Prolapse repair surgery
Surgery to repair the underlying structure of the pelvic floor is often successful in alleviating symptoms by returning the uterus to its original position. Your surgeon can complete this procedure either through the vagina or through the abdomen.
Prolapse repair surgery with hysterectomy
In some cases, the best treatment is to remove the uterus altogether, a procedure known as a hysterectomy. Your surgeon may choose to perform the surgery through either the vagina or through an incision in the abdomen, depending on which is less invasive in your particular situation.
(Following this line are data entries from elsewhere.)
-- ==== Sys2Proof/Laws/Memory.lean ====
section
/-! SUPPORT. The laws of bytes, of runs of bytes in Memory, and of the Bus (20_memory.md R48 to R54). -/

namespace Sys2Proof.Machine

/-! ### Bytes of a value -/

@[simp] theorem leBytes_length (n : Nat) (v : Word) : (leBytes n v).length = n := by
  induction n generalizing v with
  | zero => rfl
  | succ n ih => simp [leBytes, ih]

/-- Byte `k` of a value is its bits 8k + 7 down to 8k. -/
theorem leBytes_getElem (n : Nat) (v : Word) (k : Nat) (h : k < (leBytes n v).length) :
    (leBytes n v)[k] = v.extractLsb' (8 * k) 8 := by
  induction n generalizing v k with
  | zero => simp at h
  | succ n ih =>
    cases k with
    | zero =>
      apply BitVec.eq_of_getLsbD_eq
      intro i hi
      simp [leBytes, hi]
    | succ k =>
      have hk : k < (leBytes n (v >>> 8)).length := by simpa [leBytes] using h
      have := ih (v >>> 8) k hk
      simp only [leBytes, List.getElem_cons_succ, this]
      apply BitVec.eq_of_getLsbD_eq
      intro i hi
      simp [hi]
      congr 1
      omega

/-- A value of at most eight bytes is the number they spell, the first least significant. -/
theorem leValue_toNat (bs : List Byte) (h : bs.length ≤ 8) :
    (leValue bs).toNat = bs.foldr (fun b acc => b.toNat + 256 * acc) 0 := by
  suffices hs : (leValue bs).toNat = bs.foldr (fun b acc => b.toNat + 256 * acc) 0
      ∧ bs.foldr (fun b acc => b.toNat + 256 * acc) 0 < 256 ^ bs.length from hs.1
  induction bs with
  | nil => simp [leValue]
  | cons b rest ih =>
    have hl : rest.length ≤ 7 := by simp only [List.length_cons] at h; omega
    obtain ⟨hv, hlt⟩ := ih (by omega)
    have hb : b.toNat < 256 := b.isLt
    have h7 : (256 : Nat) ^ rest.length ≤ 256 ^ 7 := Nat.pow_le_pow_right (by norm_num) hl
    have h64 : (256 : Nat) ^ 7 * 256 = 2 ^ 64 := by norm_num
    constructor
    · have hor : b.toNat ||| (leValue rest).toNat <<< 8 = b.toNat + 256 * (leValue rest).toNat := by
        have := Nat.shiftLeft_add_eq_or_of_lt (i := 8) (b := b.toNat) hb (leValue rest).toNat
        rw [Nat.or_comm, ← this, Nat.shiftLeft_eq]
        omega
      simp only [leValue, List.foldr_cons, BitVec.toNat_or, BitVec.toNat_setWidth, BitVec.toNat_shiftLeft]
      rw [Nat.mod_eq_of_lt (by omega : b.toNat < 2 ^ 64),
        Nat.mod_eq_of_lt (by rw [Nat.shiftLeft_eq]; omega : (leValue rest).toNat <<< 8 < 2 ^ 64), hor, hv]
    · simp only [List.foldr_cons, List.length_cons, Nat.pow_succ]
      omega

/-! ### Runs of bytes in Memory -/

@[simp] theorem readCells_length (m : Memory) (o n : Nat) : (readCells m o n).length = n := by
  induction n generalizing o with
  | zero => rfl
  | succ n ih => simp [readCells, ih]

/-- Byte `k` of a run is the byte at its offset. -/
theorem readCells_getElem (m : Memory) (o n k : Nat) (h : k < (readCells m o n).length) :
    (readCells m o n)[k] = getCell m (o + k) := by
  induction n generalizing o k with
  | zero => simp at h
  | succ n ih =>
    cases k with
    | zero => simp [readCells]
    | succ k =>
      have hk : k < (readCells m (o + 1) n).length := by simpa [readCells] using h
      simp only [readCells, List.getElem_cons_succ, ih (o + 1) k hk]
      congr 1
      omega

/-- Writing a run leaves every byte outside it alone, whatever the list. -/
theorem getCell_writeCells_out (m : Memory) (o : Nat) (bs : List Byte) (p : Nat)
    (hp : p < o ∨ o + bs.length ≤ p) : getCell (writeCells m o bs) p = getCell m p := by
  induction bs generalizing m o with
  | nil => rfl
  | cons b rest ih =>
    simp only [List.length_cons] at hp
    simp only [writeCells]
    rw [ih (setCell m o b) (o + 1) (by omega), getCell_setCell_ne m o p b (by omega)]

/-- Writing a run within RAM keeps Memory's canonical form. -/
theorem Memory.wf_writeCells {size : Nat} (m : Memory) (o : Nat) (bs : List Byte) (hb : o + bs.length ≤ size)
    (h : Memory.wf size m = true) : Memory.wf size (writeCells m o bs) = true := by
  induction bs generalizing m o with
  | nil => exact h
  | cons b rest ih =>
    simp only [List.length_cons] at hb
    exact ih (setCell m o b) (o + 1) (by omega) (Memory.wf_setCell m o b (by omega) h)

/-- A byte of a run just written is the byte written there. -/
theorem getCell_writeCells_in {size : Nat} (m : Memory) (o : Nat) (bs : List Byte) (k : Nat) (hk : k < bs.length)
    (hb : o + bs.length ≤ size) (h : Memory.wf size m = true) : getCell (writeCells m o bs) (o + k) = bs[k] := by
  induction bs generalizing m o k with
  | nil => simp at hk
  | cons b rest ih =>
    simp only [List.length_cons] at hb hk
    have hw := Memory.wf_setCell m o b (by omega) h
    simp only [writeCells]
    cases k with
    | zero =>
      rw [getCell_writeCells_out _ _ _ _ (.inl (by omega))]
      exact getCell_setCell_self (lo := 0) (hi := size) m o b h
    | succ k =>
      have := ih (setCell m o b) (o + 1) k (by omega) (by omega) hw
      rw [show o + (k + 1) = o + 1 + k by omega, this]
      rfl

/-! ### The Bus -/

/-- Everything the Bus's translation can answer (20_memory.md R48 to R50). -/
theorem busOffset_eq_ok (s : State) (a : Word) (n o : Nat) :
    s.busOffset a n = .ok o ↔ s.cfg.ramBase.toNat ≤ a.toNat
      ∧ a.toNat - s.cfg.ramBase.toNat + n ≤ s.cfg.ramSize ∧ o = a.toNat - s.cfg.ramBase.toNat := by
  unfold State.busOffset
  split
  · simp; omega
  · split
    · simp; omega
    · simp; omega

/-- The two faults of a translation (20_memory.md R49, R50). -/
theorem busOffset_eq_error (s : State) (a : Word) (n : Nat) (r : FaultReason) :
    s.busOffset a n = .error r ↔
      (a.toNat < s.cfg.ramBase.toNat ∧ r = .unimplementedMMIO a)
        ∨ (s.cfg.ramBase.toNat ≤ a.toNat ∧ s.cfg.ramSize < a.toNat - s.cfg.ramBase.toNat + n
          ∧ r = .memOutOfRange a n) := by
  unfold State.busOffset
  split
  · next h => simp [h, eq_comm, Nat.not_le.mpr h]
  · next h =>
    have hge : s.cfg.ramBase.toNat ≤ a.toNat := by omega
    split
    · next h2 => simp [h, hge, eq_comm, gt_iff_lt.mp h2]
    · next h2 => simp [h, hge]; omega

/-- `MemRead` of 1, 2, 4 or 8 bytes is the translation and then the bytes. -/
theorem memRead_eq (s : State) (a : Word) (n : Nat) (hn : n = 1 ∨ n = 2 ∨ n = 4 ∨ n = 8) :
    s.memRead a n = match s.busOffset a n with
      | .ok o => .ok (leValue (readCells s.mem o n))
      | .error r => .error r := by
  rcases hn with rfl | rfl | rfl | rfl <;> rfl

/-- `MemWrite` of 1, 2, 4 or 8 bytes is the translation and then the bytes. -/
theorem memWrite_eq (s : State) (a : Word) (n : Nat) (v : Word) (hn : n = 1 ∨ n = 2 ∨ n = 4 ∨ n = 8) :
    s.memWrite a n v = match s.busOffset a n with
      | .ok o => .ok (s.setMem (writeCells s.mem o (leBytes n v)))
      | .error r => .error r := by
  rcases hn with rfl | rfl | rfl | rfl <;> rfl

/-- Everything a `MemWrite` that succeeds does. -/
theorem memWrite_eq_ok (s t : State) (a : Word) (n : Nat) (v : Word) (hn : n = 1 ∨ n = 2 ∨ n = 4 ∨ n = 8)
    (h : s.memWrite a n v = .ok t) :
    s.cfg.ramBase.toNat ≤ a.toNat ∧ a.toNat - s.cfg.ramBase.toNat + n ≤ s.cfg.ramSize
      ∧ t = s.setMem (writeCells s.mem (a.toNat - s.cfg.ramBase.toNat) (leBytes n v)) := by
  rw [memWrite_eq s a n v hn] at h
  cases ho : s.busOffset a n with
  | error r => simp [ho] at h
  | ok o =>
    obtain ⟨h1, h2, rfl⟩ := (busOffset_eq_ok s a n o).mp ho
    exact ⟨h1, h2, by simpa [ho] using h.symm⟩

/-- A `MemRead` faults only as its translation does. -/
theorem memRead_eq_error (s : State) (a : Word) (n : Nat) (r : FaultReason) (hn : n = 1 ∨ n = 2 ∨ n = 4 ∨ n = 8) :
    s.memRead a n = .error r ↔ s.busOffset a n = .error r := by
  rw [memRead_eq s a n hn]
  cases s.busOffset a n <;> simp

/-- A `MemWrite` faults only as its translation does. -/
theorem memWrite_eq_error (s : State) (a : Word) (n : Nat) (v : Word) (r : FaultReason)
    (hn : n = 1 ∨ n = 2 ∨ n = 4 ∨ n = 8) : s.memWrite a n v = .error r ↔ s.busOffset a n = .error r := by
  rw [memWrite_eq s a n v hn]
  cases s.busOffset a n <;> simp

end Sys2Proof.Machine
end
These treatments have a high rate of initial success, but uterine prolapse often reoccurs over time. Your medical team needs to monitor your pelvic region even after a repair involving a hysterectomy. While the uterine prolapse can no longer reoccur, vaginal vault prolapse, where the upper portion of the vaginal canal sags into the lower portion, may develop in its place.
A Final Word
Individuals with uterine prolapse should also avoid certain activities that may exacerbate their condition. Patients with uterine prolapse should avoid heavy to moderate lifting, if possible. If lifting cannot be avoided, it is crucial to use proper lifting techniques to prevent further displacement of the uterus. It is also crucial to manage any chronic coughing or ongoing constipation as soon as possible, as these conditions trigger or worsen uterine prolapse for many individuals.
If you suspect that you have uterine prolapse, schedule an appointment to talk with your doctor as soon as possible. The sooner you enlist your doctor’s help, the sooner you can assess the situation and formulate a treatment plan that keeps you active, healthy, and pain-free.